Prof. Werner Antweiler, Ph.D.

If you have ever run an ordinary least squares (OLS) regression for an equation $y_i=\beta_0+\sum_{j=1}^p \beta_j x_i+\epsilon_i$, you have probably come across the problem of identifying how much a particular regressor $x_j$ contributes to the overall explanation of variation in the model. The overall goodness of fit is measured with the $R^2$ ("R-squared"), the ratio of the explained sum of squares to the total sum of squares. But is it possible to decompose the $R^2$ of the full model into partial $R^2_j$ so that $R^2=\sum_j R^2_j$? Being able to report such a decomposition is very useful to assess the explanatory power of individual regressors or groups of regressors (such as sets of indicator variables). Previous attempts at providing such influence measures were easy to compute but had particular problems. But there's a new kid in town. It's called the Shapley-Owen value. It provides a theoretically sound decomposition.

The ideas presented here have been circulating for a while. A useful summary and software in the R language can be found on the web site of Ulrike Grömping Relative Importance of Regressors. A more theoretical discussion is in Prof. Grömping's article Estimators of relative importance in linear regression based on variance decomposition in the American Statistician 61(2) from May 2007. A more recent contribution is the paper by Frank Huettner and Marco Sunder of the University of Leipzig, entitled Axiomatic arguments for decomposing goodness of fit according to Shapley and Owen values. An implementation in Stata is provided as the module rego.

In game theory, the Shapley value is a way to distribute the total gains of a game to players fairly. The properties of this value make it particularly useful for analyzing regression results as well. Calculating the Shapley value for a particular regressor $j$ requires the computation of all $2^p$ possible models, one each for each $k$ combinations of models with $k$ regressors. It is easily seen that this becomes very large when a model contains many regressors of interest. With anything in excess of about twenty parameters of interest, it becomes quickly very expensive to calculate $R^2$ for all $2^p$ models.

So what exactly is the Shapley value, and how is it computed? The Shapley value adds the marginal contribution to the $R^2$ from adding regressor $x_k$ to the model, weighted by the number of permutations represented by this submodel. Now the partial $R^2_j$ for regressor $j$ is given by \[R^2_j= \sum_{T\subseteq Z\setminus\{x_j\}} \frac{k!\cdot(p-k-1)!}{p!}\left[R^2(T\cup\{x_j\})-R^2(T)\right] \] Here, $T$ is model with $k$ regressors but without regressor $x_j$, and $T\cup\{x_j\}$ is the same model but with $x_j$ included. The set $Z$ contains all models with combinations of regressors.
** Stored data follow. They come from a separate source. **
/-! ## The collaborator primitives (R13, R60 to R63) -/

/-- `request_entry` has written the flag and reset the block (R233). -/
def State.afterRequest (s : State) : State :=
  (((s.setPflag s.params.magic).emit (.memWrite s.params.flagAddr.toNat 4 s.params.magic)).emit .systemReset).afterReset
    .soft

/-- What lands before the next call is made, and then that call, `f`. Packets are received if `rx` says that RX may step
here (R150, R254). A reset or `request_entry` ends the step before the call, or while the call is in progress, when
`inProgress` says what the call has done (R280). -/
def land {α : Type} (rx : Bool) (inProgress : State → State) (f : State → Run α) : List Landing → State → Run α
  | [], s => f (s.setLandings [])
  | .call :: rest, s => f (s.setLandings rest)
  | .packet p :: rest, s => land rx inProgress f rest (if rx then rxStep p s else s)
  | .reset during kind :: _, s => .cut ((if during then inProgress s else s).afterReset kind)
  | .request during :: _, s => .cut (if during then inProgress s else s).afterRequest

/-- One collaborator call, with what lands before it. -/
def atCall {α : Type} (s : State) (inProgress : State → State) (f : State → Run α) : Run α :=
  land true inProgress f s.landings s

/-- One collaborator call after interrupts have been disabled: no RX step lands here (R211, D41). -/
def atMaskedCall {α : Type} (s : State) (f : State → Run α) : Run α := land false id f s.landings s

/-- A call without an answer, recorded as `e`, with its effect. While it is in progress it has done nothing, and a reset then
leaves no record of it: whether R34's trace holds such a call the spec does not say
[DESIGN CHOICE, safe: notes/assumptions/16.md]. -/
def voidCall (e : Event) (effect : State → State) (s : State) : Run Unit :=
  atCall s id fun s => .done () ((effect s).emit e)

/-- A call without an answer, as `voidCall`, after interrupts have been disabled. -/
def maskedCall (e : Event) (effect : State → State) (s : State) : Run Unit :=
  atMaskedCall s fun s => .done () ((effect s).emit e)

/-- `Transmit(hdr, b0, b1, b2)` (R13). -/
def transmit (p : Packet) (s : State) : Run Answer :=
  atCall s (fun s => s.emit (.transmit p none)) fun s =>
    .done s.answer (s.drawn.emit (.transmit p (some s.answer)))

/-- `FlashUnlock()` (R60). -/
def flashUnlock (s : State) : Run Unit := voidCall .flashUnlock (fun s => s.setLock .unlocked) s

/-- `FlashLock()` (R60). -/
def flashLock (s : State) : Run Unit := voidCall .flashLock (fun s => s.setLock .locked) s

/-- `FlashEraseSector(n)`: on `ok` every byte of the sector becomes `P_ERASED`, on `fail` every byte of it becomes
unspecified (R61). -/
def flashEraseSector (x : Sector) (s : State) : Run Answer :=
  atCall s (fun s => (s.scramble x.lo x.size).emit (.flashEraseSector x.number none)) fun s =>
    match s.answer with
    | .ok => .done .ok ((s.drawn.setFlash (s.flash.fill x.lo x.size s.params.erased)).emit
        (.flashEraseSector x.number (some .ok)))
    | .fail => .done .fail ((s.drawn.scramble x.lo x.size).emit (.flashEraseSector x.number (some .fail)))

/-- How a successful programming call combines an old byte with a new one (R62). -/
def combine (sem : ProgramSem) (old new : Byte) : Byte :=
  match sem with
  | .and => old &&& new
  | .store => new

/-- `FlashProgramUnit(a, u)`: on `ok` byte j combines with `u[j]`, on `fail` every byte becomes unspecified (R62). -/
def flashProgramUnit (a : Nat) (u : List Byte) (s : State) : Run Answer :=
  atCall s (fun s => (s.scramble a u.length).emit (.flashProgramUnit a u none)) fun s =>
    match s.answer with
    | .ok => .done .ok ((s.drawn.setFlash (s.flash.overwrite a u.length fun x =>
        combine s.params.programSem (s.flash.read x) (byteAt u (x - a)))).emit (.flashProgramUnit a u (some .ok)))
    | .fail => .done .fail ((s.drawn.scramble a u.length).emit (.flashProgramUnit a u (some .fail)))

/-- `MemRead(a, 1)` inside the application region, which never faults (R63). A read that a reset ends is not recorded, here
and in the other reads [DESIGN CHOICE, safe: notes/assumptions/16.md]. -/
def memReadByte (a : Nat) (s : State) : Run Byte :=
  atCall s id fun s => .done (s.flash.read a) (s.emit (.memRead a 1 (some [s.flash.read a])))

/-- The 4 bytes from `a`. -/
def State.bytes4 (s : State) (a : Nat) : List Byte :=
  [s.flash.read a, s.flash.read (a + 1), s.flash.read (a + 2), s.flash.read (a + 3)]

/-- The little-endian word at `a` (R56 (c)). -/
def State.word (s : State) (a : Nat) : Word :=
  le32 (s.flash.read a) (s.flash.read (a + 1)) (s.flash.read (a + 2)) (s.flash.read (a + 3))

/-- `MemRead(a, 4)`: the word, or `none` for Fault. Whether it faults is a draw (R14, R63); it does where it reaches past
the address space (R50) [DESIGN CHOICE, safe: notes/assumptions/11.md]. -/
def memReadWord (a : Nat) (s : State) : Run (Option Word) :=
  atCall s id fun s =>
    if a + 4 ≤ Config.addressSpace ∧ s.answer = .ok then
      .done (some (s.word a)) (s.drawn.emit (.memRead a 4 (some (s.bytes4 a))))
    else .done none (s.drawn.emit (.memRead a 4 none))

/-- `MemRead32(P_FLAG_ADDR)` (R58). -/
def readFlag (s : State) : Run Word :=
  atCall s id fun s => .done s.pflag (s.emit (.memRead s.params.flagAddr.toNat 4 (some (le32Bytes s.pflag))))

/-- `MemWrite(P_FLAG_ADDR, 4, v)` (R58). -/
def writeFlag (v : Word) (s : State) : Run Unit :=
  voidCall (.memWrite s.params.flagAddr.toNat 4 v) (fun s => s.setPflag v) s

/-- `SystemReset()`: it does not return (R13, R257); the soft reset follows (R280). -/
def systemReset (s : State) : State := (s.emit .systemReset).afterReset .soft

/-! ## Transmission (R121, R126, R171) -/

/-- Offer packets in order, stopping at the first refused one (R126); whether all were accepted. -/
def transmitAll : List Packet → State → Run Bool
  | [], s => .done true s
  | p :: ps, s =>
    (transmit p s).bind fun a s =>
      match a with
      | .ok => transmitAll ps s
      | .fail => .done false s

/-- The precondition of SEND_SYSEX (R121). For a negative `cable` R121's sentence and its pseudocode differ, and the model has
no such call [DESIGN CHOICE, safe: notes/assumptions/31.md]. -/
def sendable (data : List Byte) (cable : Nat) : Bool :=
  !data.isEmpty && byteAt data 0 == Config.sysexStart && byteAt data (data.length - 1) == Config.sysexEnd && cable ≤ 3

/-- `SendSysex(data, cable)`: whether it answers OK (R126). -/
def runSendSysex (data : List Byte) (cable : Nat) (s : State) : Run Bool :=
  if sendable data cable then transmitAll (encodePackets (BitVec.ofNat 4 cable) data) s else .done false s
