@[simp] theorem State.setStatus_platform (v : SvcStatus) : (s.setStatus v).platform = s.platform := rfl
@[simp] theorem State.setStatus_mode (v : SvcStatus) : (s.setStatus v).mode = s.mode := rfl
@[simp] theorem State.setStatus_rxBuf (v : SvcStatus) : (s.setStatus v).rxBuf = s.rxBuf := rfl
@[simp] theorem State.setStatus_msgQ (v : SvcStatus) : (s.setStatus v).msgQ = s.msgQ := rfl
@[simp] theorem State.setStatus_flashLock (v : SvcStatus) : (s.setStatus v).flashLock = s.flashLock := rfl
@[simp] theorem State.setStatus_entryReason (v : SvcStatus) : (s.setStatus v).entryReason = s.entryReason := rfl
@[simp] theorem State.setStatus_pflag (v : SvcStatus) : (s.setStatus v).pflag = s.pflag := rfl
@[simp] theorem State.setStatus_lastStatus (v : SvcStatus) : (s.setStatus v).lastStatus = v := rfl
@[simp] theorem State.setStatus_flash (v : SvcStatus) : (s.setStatus v).flash = s.flash := rfl
@[simp] theorem State.setStatus_trace (v : SvcStatus) : (s.setStatus v).trace = s.trace := rfl
@[simp] theorem State.setStatus_turns (v : SvcStatus) : (s.setStatus v).turns = s.turns := rfl
@[simp] theorem State.setStatus_answers (v : SvcStatus) : (s.setStatus v).answers = s.answers := rfl
@[simp] theorem State.setStatus_draws (v : SvcStatus) : (s.setStatus v).draws = s.draws := rfl
@[simp] theorem State.setStatus_landings (v : SvcStatus) : (s.setStatus v).landings = s.landings := rfl
@[simp] theorem State.setStatus_result (v : SvcStatus) : (s.setStatus v).result = s.result := rfl
@[simp] theorem State.setStatus_params (v : SvcStatus) : (s.setStatus v).params = s.params := rfl
@[simp] theorem State.setStatus_rxLen (v : SvcStatus) : (s.setStatus v).rxLen = s.rxLen := rfl

@[simp] theorem State.setFlash_platform (v : Memory) : (s.setFlash v).platform = s.platform := rfl
@[simp] theorem State.setFlash_mode (v : Memory) : (s.setFlash v).mode = s.mode := rfl
@[simp] theorem State.setFlash_rxBuf (v : Memory) : (s.setFlash v).rxBuf = s.rxBuf := rfl
@[simp] theorem State.setFlash_msgQ (v : Memory) : (s.setFlash v).msgQ = s.msgQ := rfl
@[simp] theorem State.setFlash_flashLock (v : Memory) : (s.setFlash v).flashLock = s.flashLock := rfl
@[simp] theorem State.setFlash_entryReason (v : Memory) : (s.setFlash v).entryReason = s.entryReason := rfl
@[simp] theorem State.setFlash_pflag (v : Memory) : (s.setFlash v).pflag = s.pflag := rfl
@[simp] theorem State.setFlash_lastStatus (v : Memory) : (s.setFlash v).lastStatus = s.lastStatus := rfl
@[simp] theorem State.setFlash_flash (v : Memory) : (s.setFlash v).flash = v := rfl
@[simp] theorem State.setFlash_trace (v : Memory) : (s.setFlash v).trace = s.trace := rfl
@[simp] theorem State.setFlash_turns (v : Memory) : (s.setFlash v).turns = s.turns := rfl
@[simp] theorem State.setFlash_answers (v : Memory) : (s.setFlash v).answers = s.answers := rfl
@[simp] theorem State.setFlash_draws (v : Memory) : (s.setFlash v).draws = s.draws := rfl
@[simp] theorem State.setFlash_landings (v : Memory) : (s.setFlash v).landings = s.landings := rfl
@[simp] theorem State.setFlash_result (v : Memory) : (s.setFlash v).result = s.result := rfl
@[simp] theorem State.setFlash_params (v : Memory) : (s.setFlash v).params = s.params := rfl
@[simp] theorem State.setFlash_rxLen (v : Memory) : (s.setFlash v).rxLen = s.rxLen := rfl
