theorem atCall_ends {R : State → State → Prop} {p : State → State} {f : State → Run α}
    (hs : ∀ t, Still s t → R s t) (hp : ∀ t, Still s t → R s (p t))
    (hf : ∀ t, Still s t → ∃ a u, f t = .done a u ∧ R s u) : (atCall s p f).Ends R s :=
  land_ends hs hp hf _ (fun _ => id) s (.refl s)

theorem atMaskedCall_ends {R : State → State → Prop} {f : State → Run α}
    (hs : ∀ t, Still s t → R s t) (hf : ∀ t, Still s t → ∃ a u, f t = .done a u ∧ R s u) : (atMaskedCall s f).Ends R s :=
  land_ends hs hs hf _ (fun _ => id) s (.refl s)

theorem atCall_still {p : State → State} {f : State → Run α} (hp : ∀ t, Still s t → Still t (p t))
    (hf : ∀ t, Still s t → ∃ a u, f t = .done a u ∧ Still t u) : (atCall s p f).Ends Still s :=
  atCall_ends (fun _ h => h) (fun t h => h.trans (hp t h)) fun t h =>
    let ⟨a, u, hu, k⟩ := hf t h; ⟨a, u, hu, h.trans k⟩

theorem atCall_quiet {p : State → State} {f : State → Run α} (hp : ∀ t, Still s t → Quiet t (p t))
    (hf : ∀ t, Still s t → ∃ a u, f t = .done a u ∧ Quiet t u) : (atCall s p f).Ends Quiet s :=
  atCall_ends (fun _ h => h.toQuiet) (fun t h => h.toQuiet.trans (hp t h)) fun t h =>
    let ⟨a, u, hu, k⟩ := hf t h; ⟨a, u, hu, h.toQuiet.trans k⟩

/-- A call that answers has been made in a state the step had reached. -/
theorem land_done {rx : Bool} {p : State → State} {f : State → Run α} {a : α} {ls : List Landing}
    (h : land rx p f ls s = .done a t) (hl : ls ⊆ s.landings) : ∃ m, Still s m ∧ f m = .done a t := by
  induction ls generalizing s with
  | nil => exact ⟨_, .setLandings hl, h⟩
  | cons l rest ih =>
    have hrest : rest ⊆ s.landings := fun x hx => hl (List.mem_cons_of_mem _ hx)
    cases l with
    | call => exact ⟨_, .setLandings hrest, h⟩
    | packet q =>
      cases rx
      · exact ih h hrest
      · have hq := rxStep_still q s
        have heq : (rxStep q s).landings = s.landings := rxStep_landings q s
        obtain ⟨m, hm, hf⟩ := ih (s := rxStep q s) h (by rw [heq]; exact hrest)
        exact ⟨m, hq.trans hm, hf⟩
    | reset d k => cases h
    | request d => cases h

/-- Where a call that would have answered is not reached, or not ended, something has landed. -/
theorem land_cut {rx : Bool} {p : State → State} {f : State → Run α} (hf : ∀ m, ∃ a u, f m = .done a u) {u : State}
    (ls : List Landing) (hl : ls ⊆ u.landings) :
    ∀ s, Still u s → land rx p f ls s = .cut t → ∃ m, Still u m ∧ ∃ d : Bool, Landed u (if d then p m else m) t := by
  induction ls with
  | nil => intro s _ h; obtain ⟨a, v, hv⟩ := hf (s.setLandings []); simp [land, hv] at h
  | cons l rest ih =>
    have hrest : rest ⊆ u.landings := fun x hx => hl (List.mem_cons_of_mem _ hx)
    intro s hs h
    cases l with
    | call => obtain ⟨a, v, hv⟩ := hf (s.setLandings rest); simp [land, hv] at h
    | packet q =>
      refine ih hrest _ ?_ h
      cases rx
      · exact hs
      · exact hs.trans (rxStep_still q s)
    | reset d k => exact ⟨s, hs, d, .inl ⟨d, k, hl (List.mem_cons_self ..), by simp only [land, Run.cut.injEq] at h; exact h.symm⟩⟩
    | request d => exact ⟨s, hs, d, .inr ⟨d, hl (List.mem_cons_self ..), by simp only [land, Run.cut.injEq] at h; exact h.symm⟩⟩

theorem atCall_done {p : State → State} {f : State → Run α} {a : α} (h : atCall s p f = .done a t) :
    ∃ m, Still s m ∧ f m = .done a t := land_done h fun _ => id

theorem atMaskedCall_done {f : State → Run α} {a : α} (h : atMaskedCall s f = .done a t) :
    ∃ m, Still s m ∧ f m = .done a t := land_done h fun _ => id

/-! ## The primitives -/

/-- A change of flash in a range the block may change. -/
theorem Quiet.overwrite {lo n : Nat} {f : Nat → Byte} {t : State} (ht : Still s t)
    (h : ∀ a, lo ≤ a → a < lo + n → Touchable s.params a) :
    Quiet s (t.setFlash (s.flash.overwrite lo n f)) where
  platform := ht.platform
  mode := ht.mode
  bounds h := (ht.bounds h).of_eq rfl rfl rfl
  entryReason := ht.entryReason
  pflag := ht.pflag
  lastStatus := ht.lastStatus
  turns := ht.turns
  result := ht.result
  landings := ht.landings
  wf hw := Memory.wf_overwrite hw _ _ _
  outside a ha := Memory.read_overwrite_outside (fun hr => ha (h a hr.1 hr.2)) _ _

theorem Quiet.scramble {lo n : Nat} (h : ∀ a, lo ≤ a → a < lo + n → Touchable s.params a) :
    Quiet s (s.scramble lo n) where
  platform := rfl
  mode := rfl
  bounds h := h.of_eq rfl rfl rfl
  entryReason := rfl
  pflag := rfl
  lastStatus := rfl
  turns := rfl
  result := rfl
  landings _ := id
  wf hw := Memory.wf_overwrite hw _ _ _
  outside a ha := Memory.read_overwrite_outside (fun hr => ha (h a hr.1 hr.2)) _ _

theorem transmit_ends (p : Packet) (s : State) : (transmit p s).Ends Still s :=
  atCall_still (fun t _ => .emit t _) fun t _ => ⟨_, _, rfl, (Still.drawn t).trans (.emit _ _)⟩

theorem memReadByte_ends (a : Nat) (s : State) : (memReadByte a s).Ends Still s :=
  atCall_still (fun t _ => .refl t) fun t _ => ⟨_, _, rfl, .emit t _⟩

theorem memReadWord_ends (a : Nat) (s : State) : (memReadWord a s).Ends Still s :=
  atCall_still (fun t _ => .refl t) fun t _ => by
    split
    · exact ⟨_, _, rfl, (Still.drawn t).trans (.emit _ _)⟩
    · exact ⟨_, _, rfl, (Still.drawn t).trans (.emit _ _)⟩

theorem readFlag_ends (s : State) : (readFlag s).Ends Still s :=
  atCall_still (fun t _ => .refl t) fun t _ => ⟨_, _, rfl, .emit t _⟩

theorem voidCall_quiet {e : Event} {f : State → State} (hf : ∀ t, Quiet t (f t)) (s : State) :
    (voidCall e f s).Ends Quiet s :=
  atCall_quiet (fun t _ => .refl t) fun t _ => ⟨_, _, rfl, (hf t).trans (.emit _ _)⟩

theorem Quiet.setLock (s : State) (v : FlashLock) : Quiet s (s.setLock v) :=
  ⟨rfl, rfl, fun h => h.of_eq rfl rfl rfl, rfl, rfl, rfl, rfl, rfl, fun _ => id, id, fun _ _ => rfl⟩

theorem flashUnlock_ends (s : State) : (flashUnlock s).Ends Quiet s := voidCall_quiet (fun t => .setLock t _) s
theorem flashLock_ends (s : State) : (flashLock s).Ends Quiet s := voidCall_quiet (fun t => .setLock t _) s

theorem flashEraseSector_ends {x : Sector} (hx : x ∈ s.params.sectors) : (flashEraseSector x s).Ends Quiet s := by
  have reach : ∀ a, x.lo ≤ a → a < x.lo + x.size → Touchable s.params a := fun a h1 h2 =>
    .inl ⟨x, hx, h1, h2⟩
  have reached : ∀ t, Still s t → ∀ a, x.lo ≤ a → a < x.lo + x.size → Touchable t.params a := fun t ht => by
    rwa [ht.params]
  refine atCall_quiet (fun t ht => (Quiet.scramble (reached t ht)).trans (.emit _ _)) fun t ht => ?_
  have reach' := reached t ht
  split
  · refine ⟨_, _, rfl, Quiet.trans ?_ (.emit _ _)⟩
    rw [Memory.fill_eq_overwrite]
    exact Quiet.overwrite (Still.drawn t) reach'
  · exact ⟨_, _, rfl, ((Still.drawn t).toQuiet.trans (Quiet.scramble (s := t.drawn) reach')).trans (.emit _ _)⟩

theorem flashProgramUnit_ends {a : Nat} {u : List Byte}
    (hu : ∀ x, a ≤ x → x < a + u.length → Touchable s.params x) : (flashProgramUnit a u s).Ends Quiet s := by
  have reached : ∀ t, Still s t → ∀ x, a ≤ x → x < a + u.length → Touchable t.params x := fun t ht => by
    rwa [ht.params]
  refine atCall_quiet (fun t ht => (Quiet.scramble (reached t ht)).trans (.emit _ _)) fun t ht => ?_
  have hu' := reached t ht
  split
  · exact ⟨_, _, rfl, (Quiet.overwrite (Still.drawn t) hu').trans (.emit _ _)⟩
  · exact ⟨_, _, rfl, ((Still.drawn t).toQuiet.trans (Quiet.scramble (s := t.drawn) hu')).trans (.emit _ _)⟩

/-! ## The shared operations -/

theorem transmitAll_ends (ps : List Packet) (s : State) : (transmitAll ps s).Ends Still s := by
  induction ps generalizing s with
  | nil => exact .refl s
  | cons p ps ih =>
    refine (transmit_ends p s).bind_still fun a t _ _ => ?_
    cases a
    · exact ih t
    · exact .refl t

theorem runSendSysex_ends (data : List Byte) (cable : Nat) (s : State) : (runSendSysex data cable s).Ends Still s := by
  unfold runSendSysex
  split
  · exact transmitAll_ends _ s
  · exact .refl s

/-- Offering a response touches nothing but trace and draws. -/
theorem respond_ends (r : List Byte) (s : State) : (respond r s).Ends Still s :=
  (runSendSysex_ends _ _ s).bind_still fun _ t _ _ => .refl t

theorem eraseSectors_ends {xs : List Sector} (h : ∀ x ∈ xs, x ∈ s.params.sectors) :
    (eraseSectors xs s).Ends Quiet s := by
  induction xs generalizing s with
  | nil => exact .refl s
  | cons x xs ih =>
    refine (flashEraseSector_ends (h x (List.mem_cons_self ..))).bind_quiet fun a t _ hq => ?_
    cases a
    · exact ih fun y hy => by rw [hq.params]; exact h y (List.mem_cons_of_mem _ hy)
    · exact .refl t

theorem programUnits_ends {us : List (Nat × List Byte)}
    (h : ∀ c ∈ us, ∀ x, c.1 ≤ x → x < c.1 + c.2.length → Touchable s.params x) :
    (programUnits us s).Ends Quiet s := by
  induction us generalizing s with
  | nil => exact .refl s
  | cons c us ih =>
    refine (flashProgramUnit_ends (h c (List.mem_cons_self ..))).bind_quiet fun a t _ hq => ?_
    cases a
    · exact ih fun d hd => by rw [hq.params]; exact h d (List.mem_cons_of_mem _ hd)
    · exact .refl t

theorem bracketed_ends {op : State → Run Bool} (h : ∀ t, Quiet s t → (op t).Ends Quiet t) :
    (bracketed op s).Ends Quiet s :=
  (flashUnlock_ends s).bind_quiet fun _ _ _ h1 =>
    (h _ h1).bind_quiet fun _ _ _ _ => (flashLock_ends _).bind_quiet fun _ _ _ _ => .refl _

/-- Once `FlashLock()` has answered, flash is locked. -/
theorem flashLock_locks {a : Unit} (h : flashLock s = .done a t) : t.flashLock = .locked := by
  obtain ⟨m, -, hm⟩ := atCall_done h
  cases hm; rfl

/-- A bracketed operation that answers leaves flash locked (R190). -/
theorem bracketed_locks {op : State → Run Bool} {b : Bool} (h : bracketed op s = .done b t) :
    t.flashLock = .locked := by
  unfold bracketed at h
  cases h1 : flashUnlock s with
  | cut _ => simp [h1] at h
  | done a s1 =>
    cases h2 : op s1 with
    | cut _ => simp [h1, h2] at h
    | done ok s2 =>
      cases h3 : flashLock s2 with
      | cut _ => simp [h1, h2, h3] at h
      | done c s3 =>
        simp only [h1, h2, h3, Run.bind_done, Run.done.injEq] at h
        exact h.2 ▸ flashLock_locks h3

theorem runErase_ends (s : State) : (runErase s).Ends Quiet s :=
  bracketed_ends fun t ht => eraseSectors_ends fun x hx => by rwa [ht.params]

theorem progUnitBytes_length (p : Params) (data : List Byte) (k : Nat) :
    (progUnitBytes p data k).length = p.progUnit := by
  have : (slice data (k * p.progUnit) ((k + 1) * p.progUnit)).length ≤ p.progUnit := by
    simp only [slice, List.length_drop, List.length_take, Nat.add_mul]; omega
  simp only [progUnitBytes, List.length_append, List.length_replicate]; omega

theorem Platform.progUnit_pos (s : State) : 1 ≤ s.params.progUnit := by
  have h := s.platform.2
  simp only [Params.legal, Bool.and_eq_true] at h
  have hu : 2 ^ s.params.progUnit.log2 = s.params.progUnit := beq_iff_eq.mp h.1.2
  have : 0 < 2 ^ s.params.progUnit.log2 := Nat.two_pow_pos _
  omega

/-- Where the units of a write that is in range lie: from its first address, and at most `P_PROG_UNIT - 1` bytes past the
region's end (R53). -/
theorem programCalls_range {p : Params} {offset : Nat} {data : List Byte} (hP : 1 ≤ p.progUnit)
    (hr : inRange p offset data.length = true) {c : Nat × List Byte} (hc : c ∈ programCalls p offset data) {x : Nat}
    (h1 : c.1 ≤ x) (h2 : x < c.1 + c.2.length) : p.appLo ≤ x ∧ x + 1 < p.appHi + p.progUnit := by
  simp only [programCalls, List.mem_map, List.mem_range] at hc
  obtain ⟨k, hk, rfl⟩ := hc
  simp only [progUnitBytes_length] at h2
  simp only [inRange, decide_eq_true_eq] at hr
  simp only at h1
  have hdiv : k * p.progUnit + 1 ≤ data.length := by
    have hmul : (k + 1) * p.progUnit ≤ data.length + p.progUnit - 1 :=
      (Nat.le_div_iff_mul_le (by omega)).mp hk
    rw [Nat.add_mul] at hmul; omega
  simp only [Params.appLo, Params.appHi] at *
  omega

theorem runWrite_ends (offset : Nat) (data : List Byte) (s : State) : (runWrite offset data s).Ends Quiet s := by
  unfold runWrite
  split
  · rename_i hr
    split
    · exact .refl s
    · refine bracketed_ends fun t ht => programUnits_ends fun c hc x h1 h2 => ?_
      rw [ht.params]
      exact .inr (programCalls_range (Platform.progUnit_pos s) hr hc h1 h2)
  · exact .refl s

/-- A write that answers leaves flash locked, if it was. -/
theorem runWrite_locks {offset : Nat} {data : List Byte} {b : Bool} (h : runWrite offset data s = .done b t)
    (hl : s.flashLock = .locked) : t.flashLock = .locked := by
  unfold runWrite at h
  split at h
  · split at h
    · cases h; exact hl
    · exact bracketed_locks h
  · cases h; exact hl

theorem compareFlash_ends (a : Nat) (ds : List Byte) (s : State) : (compareFlash a ds s).Ends Still s := by
  induction ds generalizing a s with
  | nil => exact .refl s
  | cons d ds ih =>
    refine (memReadByte_ends a s).bind_still fun b t _ _ => ?_
    split
    · exact ih _ t
    · exact .refl t

theorem runVerify_ends (offset : Nat) (data : List Byte) (s : State) : (runVerify offset data s).Ends Still s := by
  unfold runVerify
  split
  · exact compareFlash_ends _ _ s
  · exact .refl s

theorem readVectorTable_ends (s : State) : (readVectorTable s).Ends Still s := by
  refine (memReadWord_ends _ s).bind_still fun a t _ _ => ?_
  cases a
  · exact .refl t
  · refine (memReadWord_ends _ t).bind_still fun b u _ _ => ?_
    cases b <;> exact .refl u

theorem runCheck_ends (s : State) : (runCheck s).Ends Still s := by
  refine (readVectorTable_ends s).bind_still fun a t _ _ => ?_
  cases a <;> exact .refl t

end Sys2Proof.Machine
end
Computationally, all $2^p$ of the $R^2(\cdot)$ values can be computed efficiently from the variance-covariance matrix. Once a vector of these values is available, the Shapley values can be computed by iterating over each regressor and summing the weighted marginal contributions. The SAS code fragment below shows some nifty ways for the housekeeping of the model indices, exploiting the fact that the $2^p$ combinations can be indexed by bitmasks for inclusion or exclusion of individual regressors.

The Owen value is an extension of the Shapley value for so-called "cooperative games" with coalitions. The key property is that the Owen value works the same way as the Shapley value, but for groups of regressors. When we have a model with dozens of indicator variables, but we are only interested in the influence of the entire group of indicator variables, the Owen value reduces the complexity of the goodness-of-fit decomposition. In most models, the number of regressor groups that we are really interested in is relatively small. For $p=16$, there are only 65,534 submodels to compute (plus the full model, and the model without any regressors).

The code fragment below provides an implementation in the IML matrix language of the SAS system. It is embedded in a SAS macro with parameters for the database name, the dependent variable, and the regressors and group correspondence. It outputs the OLS results along with the decomposition of the goodness-of-fit. Of course, the code can be used for individual regressors as well as groups of regressors. If group names are identical to variable names, each group has only a single regressor.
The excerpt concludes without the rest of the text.